THE PROBLEM
The answer must be an exact reproduction of the lines from the start of the records below through the line containing "open Sys2Proof Sys2Proof.Machine", and nothing more.

- - -

-- ==== Sys2Proof/Certificates/Slice0/Obligations.lean ====
section
/-! DEFINITION. The statements about this model, each a proposition for the provers; the words of the spec they rest on stand in
OBLIGATIONS.json. -/

open Sys2Proof Sys2Proof.Machine

namespace Sys2Proof.Machine

/-- Command c answers a next state, of which P holds. -/
def Completes (c : Instr) (s : State) (P : State → Prop) : Prop := ∃ t, exec c s = .next t ∧ P t

end Sys2Proof.Machine

/-- For every command c, every queue rest and every state s, the step of s with c in front of rest is exec of c on s with rest
left waiting. The queue is the model's own way of giving the block its commands (log entry 1). -/
def Obligations.StepRunsFrontCommand : Prop :=
  ∀ (c : Instr) (rest : List Instr) (s : State), step { s with pending := c :: rest } = exec c { s with pending := rest }

/-- No command of the model ends in a fault or a refusal: in every state every command answers a next state. What a command does
where its own conditions do not hold is said by the other statements. -/
def Obligations.EveryCommandAnswersNext : Prop :=
  ∀ (c : Instr) (s : State), ∃ t, exec c s = .next t

/-- On an empty queue a step is one cycle: in a reset episode nothing changes; out of one RAW_TIME counts one cycle, and while the
grid runs the cycle of the beat counts too, up to 249,999; in cycle 249,999 the step does what the command BEAT_BOUNDARY does, of
which its own statement says more. Where nothing waits for the cycle to pass, only the clock moves; where a job has ended, a period
has completed or lists are due in the cycle, none of them waits after the step: jobs that ended are free, sequences have stepped,
RUN_ONCE jobs of completed periods have ended. That the tick is what a step does on an empty
queue is the model's choice (log entry 3). -/
def Obligations.IdleStepTicks : Prop :=
  ∀ s : State, s.pending = [] →
    (s.rst.episode ≠ none → step s = .next s) ∧
    (s.rst.episode = none → s.clk.running = false → s.settled = true →
      step s = .next { s with clk := { s.clk with raw := s.clk.raw + 1 } }) ∧
    (s.rst.episode = none → s.clk.running = true → s.clk.cyc < 249999 → s.settled = true →
      step s = .next { s with clk := { s.clk with raw := s.clk.raw + 1, cyc := s.clk.cyc + 1 } }) ∧
    (s.rst.episode = none → (s.clk.running = true → s.clk.cyc < 249999) → ∃ t, step s = .next t ∧
      t.jobs.stepping = [] ∧ t.jobs.once = [] ∧ t.jobs.listing = false ∧ (s.jobs.once = [] → t.jobs.leaving = []) ∧
      t.clk = { s.clk with raw := s.clk.raw + 1, cyc := if s.clk.running then s.clk.cyc + 1 else s.clk.cyc }) ∧
    (s.rst.episode = none → s.clk.running = true → s.clk.cyc = 249999 → step s = exec .beatBoundary s)

/-- At reset the cycle lies in its beat, the fuses stand as fuses can, and every memory of the model is in canonical form; no
command waits. -/
def Obligations.ResetStateIsSound : Prop :=
  State.reset.Sound ∧ State.reset.pending = []

/-- Whatever command is in front, from every state in which the cycle lies in its beat, the fuses stand as fuses can and every
memory is in canonical form, a step that answers a next state answers one of which the same holds. -/
def Obligations.EveryStepKeepsSoundness : Prop :=
  ∀ s t : State, s.Sound → step s = .next t → t.Sound

/-- From every sound state, whatever command is in front, resets and power loss among them, a step leaves the identity seed, the
serial and every burnt key slot as they are, leaves every revoked key revoked, never lowers SECVER_MIN, and never changes which
part the device is. -/
def Obligations.NoStepUndoesAFuse : Prop :=
  ∀ s t : State, s.Sound → step s = .next t → s.sec.noneUndone t.sec ∧ t.part = s.part

/-- At reset the grid stands still in beat 0, the device is BOOTING in its power-on episode of reach 0, the configuration holds
the factory defaults, no job is admitted and JOB_ID 1 is the next, every core power domain is off and of the hub domains only BKP
and ISLAND are on, the card answers nothing, the result stream is empty and its next RSEQ is 1, PWR_TJ_SHED is 0x67, the learned
receivers have their thresholds 0xC0, and DRAM lists nothing. The values of memory that nothing has written are the model's choice
(log entry 5). -/
def Obligations.ResetValues : Prop :=
  let s := State.reset
  s.clk = { raw := 0, running := false, beat := 0, cyc := 0 } ∧ s.dev = .booting ∧
  s.rst.episode = some { reach := 0, seenPor := true, seenMrst := false, seenWdt := false, wdtCause := 0 } ∧
  s.cfg.frameBeats = 80 ∧ s.cfg.proofBeats = 2 ∧ s.cfg.reserveKcyc = 5 ∧ s.cfg.strict = false ∧ s.cfg.timePorts = 1 ∧
  (∀ k : Fin 12, s.job k = none) ∧ s.jobs.nextId = 1 ∧ (∀ i : Fin 256, (s.jobs.seqs[i]).state = .free) ∧
  s.dom.core = 0 ∧ s.dom.hub = 3 ∧ s.cardOn = false ∧ s.host.stream = [] ∧ s.host.rseq = 1 ∧ s.host.busy = false ∧
  s.pwr.tjShed = 0x67 ∧ (∀ e : Fin 2, (s.radio[e]).ceThr = 0xC0 ∧ (s.radio[e]).dmThr = 0xC0) ∧ s.mem.dram = [] ∧ s.sec.revoked = 0

/-- A card whose pins are driven and which no CMD15 made inactive answers CMD5 and is initialised. Initialised, it switches to 1.8
V on CMD11, publishes a relative address that is not zero on CMD3, is selected by CMD7 with its own address and deselected with
any other, and goes inactive on CMD15 with its address; selected at 1.8 V in SDR50 or SDR104 it completes CMD19. Each changes the
card alone (CMD3 also uses one free value, the address). CMD0 has no response. The states in which each is answered follow the SD
family (log entry 71). On a selected card IO_ABORT_RES clears the enables, the interrupt enables, the bus width, E4MI, the speed
select, EAI and the three block sizes, and nothing else of the device; IO_ABORT_AS finds no CMD53 in progress, since every CMD53
of the model ends in its own step (log entry 72), and changes nothing. -/
def Obligations.CardCommands : Prop :=
  ∀ s : State,
    Completes .cmd0 s (fun t => t = s) ∧
    (s.pins.sdio = true → s.card.inactive = false →
      Completes .cmd5 s (fun t => t = { s with card := { s.card with init := true, resp := [], respOk := true } })) ∧
    (s.cardOn = true → s.card.init = true →
      Completes .cmd11 s (fun t => t = { s with card := { s.card with v18 := true, resp := [], respOk := true } }) ∧
      (s.card.selected = false → Completes .cmd3 s (fun t => t.card.rca ≠ 0 ∧
        t = { s with card := { s.card with rca := t.card.rca, resp := [], respOk := true }, free := s.free + 1 })) ∧
      (s.card.rca ≠ 0 → ∀ rca, Completes (.cmd7 rca) s (fun t =>
        t = { s with card := { s.card with selected := decide (s.card.rca = rca), resp := [], respOk := true } })) ∧
      (s.card.rca ≠ 0 → Completes (.cmd15 s.card.rca) s (fun t =>
        t = { s with card := { s.card with inactive := true, selected := false, resp := [], respOk := true } })) ∧
      (s.card.selected = true → s.card.v18 = true → (s.card.bss = 2 ∨ s.card.bss = 3) → Completes .cmd19 s (fun t =>
        t = { s with card := { s.card with tuned := true, resp := [], respOk := true } }))) ∧
    (s.cardBusy = true →
      Completes .ioAbortRes s (fun t => t = { s with card := { s.card with
        ioe1 := false, ioe2 := false, ienm := false, ien1 := false, ien2 := false, width4 := false, e4mi := false
        bss := 0, eai := false, blk0 := 0, blk1 := 0, blk2 := 0 } }) ∧
      ∀ fn, Completes (.ioAbortAs fn) s (fun t => t = s))

/-- On a selected card CMD52 reads a byte of the CCCR, the FBR and the CIS as they stand and changes only the response; the block-
size bytes store values above 512 as 512, the I/O enable byte sets IOE1 and IOE2, a read-only CCCR byte ignores a write. A CMD52
write into the command buffer makes that byte read back and leaves every other byte of the buffer as it was. A byte-mode CMD53
write of up to 512 bytes to rising addresses of the command buffer leaves those bytes there, and a block-mode CMD53 with block
count 0 is refused. -/
def Obligations.CardByteAccess : Prop :=
  ∀ s : State, s.cardBusy = true → Memory.wf 0 s.host.cmdBuf = true →
    (∀ a b, Completes (.cmd52 false 0 a b) s (fun t =>
      t = { s with card := { s.card with resp := [s.f0Byte a.toNat], respOk := true } })) ∧
    (∀ b : Byte, Completes (.cmd52 true 0 0x02 b) s (fun t => t = { s with card := { s.card with
      ioe1 := b.getLsbD 1, ioe2 := b.getLsbD 2, resp := [b], respOk := true } })) ∧
    (∀ b : Byte, Completes (.cmd52 true 0 0x111 b) s (fun t => t.card.blk1.toNat ≤ 512 ∧
      (b.toNat * 256 + s.card.blk1.toNat % 256 ≤ 512 → t.card.blk1.toNat = b.toNat * 256 + s.card.blk1.toNat % 256) ∧
      (512 < b.toNat * 256 + s.card.blk1.toNat % 256 → t.card.blk1 = 512) ∧
      t = { s with card := { s.card with blk1 := t.card.blk1, resp := [b], respOk := true } })) ∧
    (∀ a b, a ∈ [0x00, 0x01, 0x03, 0x05, 0x12, 0x14] → Completes (.cmd52 true 0 a b) s (fun t =>
      t = { s with card := { s.card with resp := [b], respOk := true } })) ∧
    (∀ (a : BitVec 17) (b : Byte), a.toNat < 4096 → Completes (.cmd52 true 1 a b) s (fun t =>
      Cells.get 0 t.host.cmdBuf a.toNat = b ∧ (∀ x, x ≠ a.toNat → Cells.get 0 t.host.cmdBuf x = Cells.get 0 s.host.cmdBuf x) ∧
      t = { s with host := { s.host with cmdBuf := t.host.cmdBuf }, card := { s.card with resp := [b], respOk := true } })) ∧
    (∀ (a : BitVec 17) (n : BitVec 9) (bs : List Byte), n ≠ 0 → bs.length = n.toNat → a.toNat + n.toNat ≤ 4096 →
      Completes (.cmd53 true false true 1 a n bs) s (fun t =>
        Cells.gets 0 t.host.cmdBuf a.toNat n.toNat = bs ∧
        t = { s with host := { s.host with cmdBuf := t.host.cmdBuf }, card := { s.card with resp := [], respOk := true } })) ∧
    (∀ w incr a bs, Completes (.cmd53 w true incr 1 a 0 bs) s (fun t =>
      t = { s with card := { s.card with resp := [], respOk := false } }))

- - -

SOLUTION TO THE EXERCISE
-- ==== Sys2Proof/Certificates/Slice0/Obligations.lean ====
section
/-! DEFINITION. The statements about this model, each a proposition for the provers; the words of the spec they rest on stand in
OBLIGATIONS.json. -/

open Sys2Proof Sys2Proof.Machine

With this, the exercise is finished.